Maybe I can leave uvicorn as a dependency? Installing it works OK, it only generates errors when you try to import it:

Welcome to the Pyodide terminal emulator 🐍
Python 3.10.2 (main, Apr  9 2022 20:52:01) on WebAssembly VM
Type "help", "copyright", "credits" or "license" for more information.
>>> import micropip
>>> await micropip.install("uvicorn")
>>> import uvicorn
Traceback (most recent call last):
  File "<console>", line 1, in <module>
  File "/lib/python3.10/site-packages/uvicorn/__init__.py", line 1, in <module>
    from uvicorn.config import Config
  File "/lib/python3.10/site-packages/uvicorn/config.py", line 8, in <module>
    import ssl
  File "/lib/python3.10/ssl.py", line 98, in <module>
    import _ssl             # if we can't import it, let the error propagate
ModuleNotFoundError: No module named '_ssl'
>>> import ssl
>>> import uvicorn
Traceback (most recent call last):
  File "<console>", line 1, in <module>
  File "/lib/python3.10/site-packages/uvicorn/__init__.py", line 2, in <module>
    from uvicorn.main import Server, main, run
  File "/lib/python3.10/site-packages/uvicorn/main.py", line 24, in <module>
    from uvicorn.supervisors import ChangeReload, Multiprocess
  File "/lib/python3.10/site-packages/uvicorn/supervisors/__init__.py", line 3, in <module>
    from uvicorn.supervisors.basereload import BaseReload
  File "/lib/python3.10/site-packages/uvicorn/supervisors/basereload.py", line 12, in <module>
    from uvicorn.subprocess import get_subprocess
  File "/lib/python3.10/site-packages/uvicorn/subprocess.py", line 14, in <module>
    multiprocessing.allow_connection_pickling()
  File "/lib/python3.10/multiprocessing/context.py", line 170, in allow_connection_pickling
    from . import connection
  File "/lib/python3.10/multiprocessing/connection.py", line 21, in <module>
    import _multiprocessing
ModuleNotFoundError: No module named '_multiprocessing'
>>> import multiprocessing
>>> import uvicorn
Traceback (most recent call last):
  File "<console>", line 1, in <module>
  File "/lib/python3.10/site-packages/uvicorn/__init__.py", line 2, in <module>
    from uvicorn.main import Server, main, run
  File "/lib/python3.10/site-packages/uvicorn/main.py", line 24, in <module>
    from uvicorn.supervisors import ChangeReload, Multiprocess
  File "/lib/python3.10/site-packages/uvicorn/supervisors/__init__.py", line 3, in <module>
    from uvicorn.supervisors.basereload import BaseReload
  File "/lib/python3.10/site-packages/uvicorn/supervisors/basereload.py", line 12, in <module>
    from uvicorn.subprocess import get_subprocess
  File "/lib/python3.10/site-packages/uvicorn/subprocess.py", line 14, in <module>
    multiprocessing.allow_connection_pickling()
  File "/lib/python3.10/multiprocessing/context.py", line 170, in allow_connection_pickling
    from . import connection
  File "/lib/python3.10/multiprocessing/connection.py", line 21, in <module>
    import _multiprocessing
ModuleNotFoundError: No module named '_multiprocessing'
>>> 

Since the import ssl trick fixed the _ssl error I was hopeful that import multiprocessing could fix the _multiprocessing one, but sadly it did not.

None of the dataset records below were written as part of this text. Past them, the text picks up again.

/-- A request of PPC: beside PPC and the reply only the target of LMC, the given events and the conditions may change. -/
def OnlyPowerReply (s t : State) (events : List Event) : Prop :=
  t.srt = s.srt ∧ t.mtm = s.mtm ∧ t.pending = s.pending ∧ s.lki.onlyNorth t.lki ∧ s.lmc.onlyTarget t.lmc
    ∧ s.ntu.onlyEvents (.bridgeExhausted :: .ceilingCut :: events ++ powerConditions ++ lightConditions) t.ntu

/-- A request of LMC: beside LMC and the reply only the conditions of LMC may change. -/
def OnlyLightReply (s t : State) : Prop :=
  t.srt = s.srt ∧ t.ppc = s.ppc ∧ t.mtm = s.mtm ∧ t.pending = s.pending ∧ s.lki.onlyNorth t.lki
    ∧ s.ntu.onlyEvents lightConditions t.ntu

/-- A request of MTM or NTU that leaves the other blocks alone but for its reply. -/
def OnlyOwnReply (s t : State) : Prop :=
  t.srt = s.srt ∧ t.ppc = s.ppc ∧ t.lmc = s.lmc ∧ t.pending = s.pending ∧ s.lki.onlyNorth t.lki

/-- P_av, A_bl and C_power are those of the switches, records and settings (R56 steps 2 and 3, R57). -/
def Ppc.settled (p : Ppc) : Prop :=
  p.budget.pAv = (if p.swDc then p.power.dcLimit else 0)
      + (if p.packA.state = .online then p.packA.allowance
         else if p.packB.state = .online then p.packB.allowance else 0)
      + (if p.bridge.switch && !p.swDc && !p.packA.switch && !p.packB.switch then p.bridgeSet.pmax else 0)
    ∧ p.budget.aBl = min (p.budget.pAv - p.power.pSys - p.power.margin) p.pBlMax
    ∧ p.budget.cPower = if p.bridge.exhausted then 0 else p.budget.aBl * 4095 / p.pBlMax

/-- The swap window in ms for a charge, the reserve and a load: floor((charge - BR_RESERVE) x 3,600,000 / load), at most
600000, which a load of 0 gives, and 0 at or below the reserve (R58). -/
def swapWindow (charge reserve load : Nat) : Nat :=
  if charge ≤ reserve then 0 else if load = 0 then 600000 else min ((charge - reserve) * 3600000 / load) 600000

/-- The load at the backlight level `b`: P_SYS and the share floor(b x P_BL_MAX / 4095) (R58). -/
def Ppc.loadAt (p : Ppc) (b : Nat) : Nat := p.power.pSys + b * p.pBlMax / 4095

/-- The bridge record holds a computed window: RUNNING with it, or, where it is 0, exhausted without one (R58, R59). -/
def Bridge.holds (b : Bridge) (w : Nat) : Prop :=
  (0 < w → b.window = .running w ∧ b.exhausted = false) ∧ (w = 0 → b.window = .none ∧ b.exhausted = true)

/-- What an event of PPC does where carrying alone passes from no to yes or from yes to no. It begins: BRIDGE_ALONE is
live, and latched on its edge; with exhausted yes there is no window, without a sample it is WAITING, and otherwise it is
computed at the smaller of O and the C_power of this settlement. It ends: the window is cancelled (R53, R56 step 4, R58 to
R60). -/
def AloneFollows (s t : State) : Prop :=
  let b := s.ppc.bridge
  let b' := t.ppc.bridge
  (b.alone = false → b'.alone = true →
      t.ntu.isLive .bridgeAlone = true ∧ (s.ntu.isLive .bridgeAlone = false → Occurred s t .bridgeAlone)
        ∧ (b.exhausted = true → b'.window = .none ∧ b'.exhausted = true)
        ∧ (b.exhausted = false → b.last = none → b'.window = .waiting ∧ b'.exhausted = false)
        ∧ (b.exhausted = false → ∀ g, b.last = some g →
            let w := swapWindow g.charge t.ppc.bridgeSet.reserve
              (t.ppc.loadAt (min s.lmc.out (t.ppc.budget.aBl * 4095 / t.ppc.pBlMax)))
            b'.holds w ∧ (w = 0 → t.ppc.budget.cPower = 0 ∧ Occurred s t .bridgeExhausted)))
    ∧ (b.alone = true → b'.alone = false → b'.window = .none)

/-- The value of the curve at `f` after an evaluation: the end values outside the points, the interpolation in the latched
segment within them (R89 to R91). -/
def Curve.gives (c : Curve) (f y : Nat) : Prop :=
  (c.latch = none ∧ ((f ≤ (c.point 0).x ∧ y = (c.point 0).y) ∨ ((c.point (c.n - 1)).x ≤ f ∧ y = (c.point (c.n - 1)).y)))
    ∨ ∃ i, c.latch = some i ∧ (c.point i).x ≤ f ∧ f < (c.point (i + 1)).x
        ∧ y = (((c.point i).y : Int) + Int.tdiv ((((c.point (i + 1)).y : Int) - (c.point i).y) * ((f : Int) - (c.point i).x))
            (((c.point (i + 1)).x : Int) - (c.point i).x)).toNat

/-- The target record after a recomputation: T0 by the mode, T the smallest of T0 and the ceilings in force (R92, R96). -/
def Lmc.aimed (m : Lmc) : Prop :=
  m.target = (if m.regime = .unattended then min (min m.t0 m.cPower) m.set.cUnatt else min m.t0 m.cPower)
    ∧ (m.mode = .fail → m.t0 = m.curve.failLevel)
    ∧ (m.mode = .forced → ∀ v, m.forced = some v → m.t0 = v)
    ∧ (m.mode = .curve → m.curve.consistent = true → ∀ f, m.f = some f →
        ∃ y, m.curve.gives f y ∧ (m.t0 : Int) = clampInt ((y : Int) + m.bias) m.curve.floor 4095)

/-- The value of segment `i` at `f`, the quotient rounded toward zero (R91). -/
def Curve.value (c : Curve) (i f : Nat) : Nat :=
  (((c.point i).y : Int) + Int.tdiv ((((c.point (i + 1)).y : Int) - (c.point i).y) * ((f : Int) - (c.point i).x))
    (((c.point (i + 1)).x : Int) - (c.point i).x)).toNat

/-- An evaluation of the curve `c` at `f` leaves the curve `c'` and gives `y`. With `f` in the latched segment nothing is
searched. Otherwise a full search clears validation-pending; neighbouring points in use that do not rise make the curve
inconsistent, without latch and value, and else it is consistent, with the end values outside the points and the segment of `f`
latched within them (R89, R90). -/
def Curve.Evaluates (c : Curve) (f : Nat) (c' : Curve) (y : Option Nat) : Prop :=
  let within := fun i : Nat => (c.point i).x ≤ f ∧ f < (c.point (i + 1)).x
  let broken := ∃ k < c.n - 1, (c.point (k + 1)).x ≤ (c.point k).x
  (∀ i, c.latch = some i → within i → c' = c ∧ y = some (c.value i f))
    ∧ ((∀ i, c.latch = some i → ¬within i) →
        c' = { c with latch := c'.latch, validationPending := false, consistent := c'.consistent }
        ∧ (broken → c'.consistent = false ∧ c'.latch = none ∧ y = none)
        ∧ (¬broken → c'.consistent = true
            ∧ (f ≤ (c.point 0).x → c'.latch = none ∧ y = some (c.point 0).y)
            ∧ ((c.point 0).x < f → (c.point (c.n - 1)).x ≤ f → c'.latch = none ∧ y = some (c.point (c.n - 1)).y)
            ∧ ((c.point 0).x < f → ∀ i < c.n - 1, within i → c'.latch = some i ∧ y = some (c.value i f))))

/-- A recomputation of the target takes `m` to `m'`: T0 by the mode, held where the evaluation gives no value, T the smallest of
T0 and the ceilings in force, and nothing else changed but what the evaluation leaves of the curve (R92, R96). -/
def Lmc.Recomputed (m m' : Lmc) : Prop :=
  m' = { m with curve := m'.curve, t0 := m'.t0, target := m'.target }
    ∧ m'.target = (if m.regime = .unattended then min (min m'.t0 m.cPower) m.set.cUnatt else min m'.t0 m.cPower)
    ∧ (m.mode = .fail → m'.curve = m.curve ∧ m'.t0 = m.curve.failLevel)
    ∧ (m.mode = .forced → m'.curve = m.curve ∧ ∀ v, m.forced = some v → m'.t0 = v)
    ∧ (m.mode = .curve → ∀ f, m.f = some f → ∃ y, m.curve.Evaluates f m'.curve y ∧ (y = none → m'.t0 = m.t0)
        ∧ ∀ v, y = some v → (m'.t0 : Int) = clampInt ((v : Int) + m.bias) m.curve.floor 4095)

/-- The owner of the condition event `e` delivers the condition as `v`: the live flag takes it, the event occurs where the live
flag rises, and it is not raised again while it stands or where it falls (R139). -/
def ConditionFollows (s t : State) (e : Event) (v : Bool) : Prop :=
  s.ntu.table.length = 32 →
    t.ntu.isLive e = v ∧ (s.ntu.isLive e = false → v = true → Occurred s t e)
      ∧ (s.ntu.isLive e = true ∨ v = false → t.ntu.isLatched e = s.ntu.isLatched e)

/-- An event of LMC delivers the consistency state: the condition of CURVE_FAULT is an inconsistent curve (R90, R139). -/
def FaultFollows (s t : State) : Prop := ConditionFollows s t .curveFault (!t.lmc.curve.consistent)

/-- LMC of `t` is a recomputation of what stands in `t`, from the curve and the target record of `s` (R81, R96). -/
def Retargeted (s t : State) : Prop :=
  ({ t.lmc with curve := s.lmc.curve, t0 := s.lmc.t0, target := s.lmc.target } : Lmc).Recomputed t.lmc

/-- The curve and the target record stay (R81). -/
def TargetKept (s t : State) : Prop :=
  t.lmc.curve = s.lmc.curve ∧ t.lmc.t0 = s.lmc.t0 ∧ t.lmc.target = s.lmc.target

/-- The C_power that stands in `t` reaches LMC, which `m` was without it: one that differs from the value last delivered is
stored, the target is recomputed, and O above it is cut to it with CEILING_CUT, which nothing else raises; another changes
nothing at LMC (R62, R97). -/
def CeilingDelivered (m : Lmc) (s t : State) : Prop :=
  let c := t.ppc.budget.cPower
  t.ppc.budget.delivered = c
    ∧ (c = s.ppc.budget.delivered → t.lmc = m ∧ t.ntu.isLatched .ceilingCut = s.ntu.isLatched .ceilingCut)
    ∧ (c ≠ s.ppc.budget.delivered →
        t.lmc.out = min m.out c ∧ ({ m with cPower := c, out := t.lmc.out } : Lmc).Recomputed t.lmc ∧ FaultFollows s t
          ∧ (s.ntu.table.length = 32 → c < m.out → Occurred s t .ceilingCut)
          ∧ (m.out ≤ c → t.ntu.isLatched .ceilingCut = s.ntu.isLatched .ceilingCut))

But it looks like i can address this issue just by making import uvicorn in app.py an optional import.

simonw commented 2 years ago

I'm going to add a Datasette setting to disable threading entirely, designed for usage in this particular case.

I thought about adding a new setting, then I noticed this:

datasette mydatabase.db --setting num_sql_threads 10

I'm going to let users set that to 0 to disable threaded execution of SQL queries.

simonw commented 2 years ago

I'll release this as a 0.62a0 as soon as it's ready, so I can start testing it out in Pyodide for real.

simonw commented 2 years ago

I got a build from the pyodide branch to work!

Welcome to the Pyodide terminal emulator 🐍
Python 3.10.2 (main, Apr  9 2022 20:52:01) on WebAssembly VM
Type "help", "copyright", "credits" or "license" for more information.
>>> import micropip
>>> await micropip.install("https://s3.amazonaws.com/simonwillison-cors-allowed-public/datasette-0.62a0-py3-none-any.whl")
Traceback (most recent call last):
  File "<console>", line 1, in <module>
  File "/lib/python3.10/asyncio/futures.py", line 284, in __await__
    yield self  # This tells Task to wait for completion.
  File "/lib/python3.10/asyncio/tasks.py", line 304, in __wakeup
    future.result()
  File "/lib/python3.10/asyncio/futures.py", line 201, in result
    raise self._exception
  File "/lib/python3.10/asyncio/tasks.py", line 234, in __step
    result = coro.throw(exc)
  File "/lib/python3.10/site-packages/micropip/_micropip.py", line 183, in install
    transaction = await self.gather_requirements(requirements, ctx, keep_going)
  File "/lib/python3.10/site-packages/micropip/_micropip.py", line 173, in gather_requirements
    await gather(*requirement_promises)
  File "/lib/python3.10/asyncio/futures.py", line 284, in __await__
    yield self  # This tells Task to wait for completion.
  File "/lib/python3.10/asyncio/tasks.py", line 304, in __wakeup
    future.result()
  File "/lib/python3.10/asyncio/futures.py", line 201, in result
    raise self._exception
  File "/lib/python3.10/asyncio/tasks.py", line 232, in __step
    result = coro.send(None)
  File "/lib/python3.10/site-packages/micropip/_micropip.py", line 245, in add_requirement
    await self.add_wheel(name, wheel, version, (), ctx, transaction)
  File "/lib/python3.10/site-packages/micropip/_micropip.py", line 316, in add_wheel
    await self.add_requirement(recurs_req, ctx, transaction)
  File "/lib/python3.10/site-packages/micropip/_micropip.py", line 291, in add_requirement
    await self.add_wheel(
  File "/lib/python3.10/site-packages/micropip/_micropip.py", line 316, in add_wheel
    await self.add_requirement(recurs_req, ctx, transaction)
  File "/lib/python3.10/site-packages/micropip/_micropip.py", line 291, in add_requirement
    await self.add_wheel(
  File "/lib/python3.10/site-packages/micropip/_micropip.py", line 316, in add_wheel
    await self.add_requirement(recurs_req, ctx, transaction)
  File "/lib/python3.10/site-packages/micropip/_micropip.py", line 276, in add_requirement
    raise ValueError(
ValueError: Requested 'h11<0.13,>=0.11', but h11==0.13.0 is already installed
>>> await micropip.install("https://s3.amazonaws.com/simonwillison-cors-allowed-public/datasette-0.62a0-py3-none-any.whl")
Traceback (most recent call last):
  File "<console>", line 1, in <module>
  File "/lib/python3.10/asyncio/futures.py", line 284, in __await__
    yield self  # This tells Task to wait for completion.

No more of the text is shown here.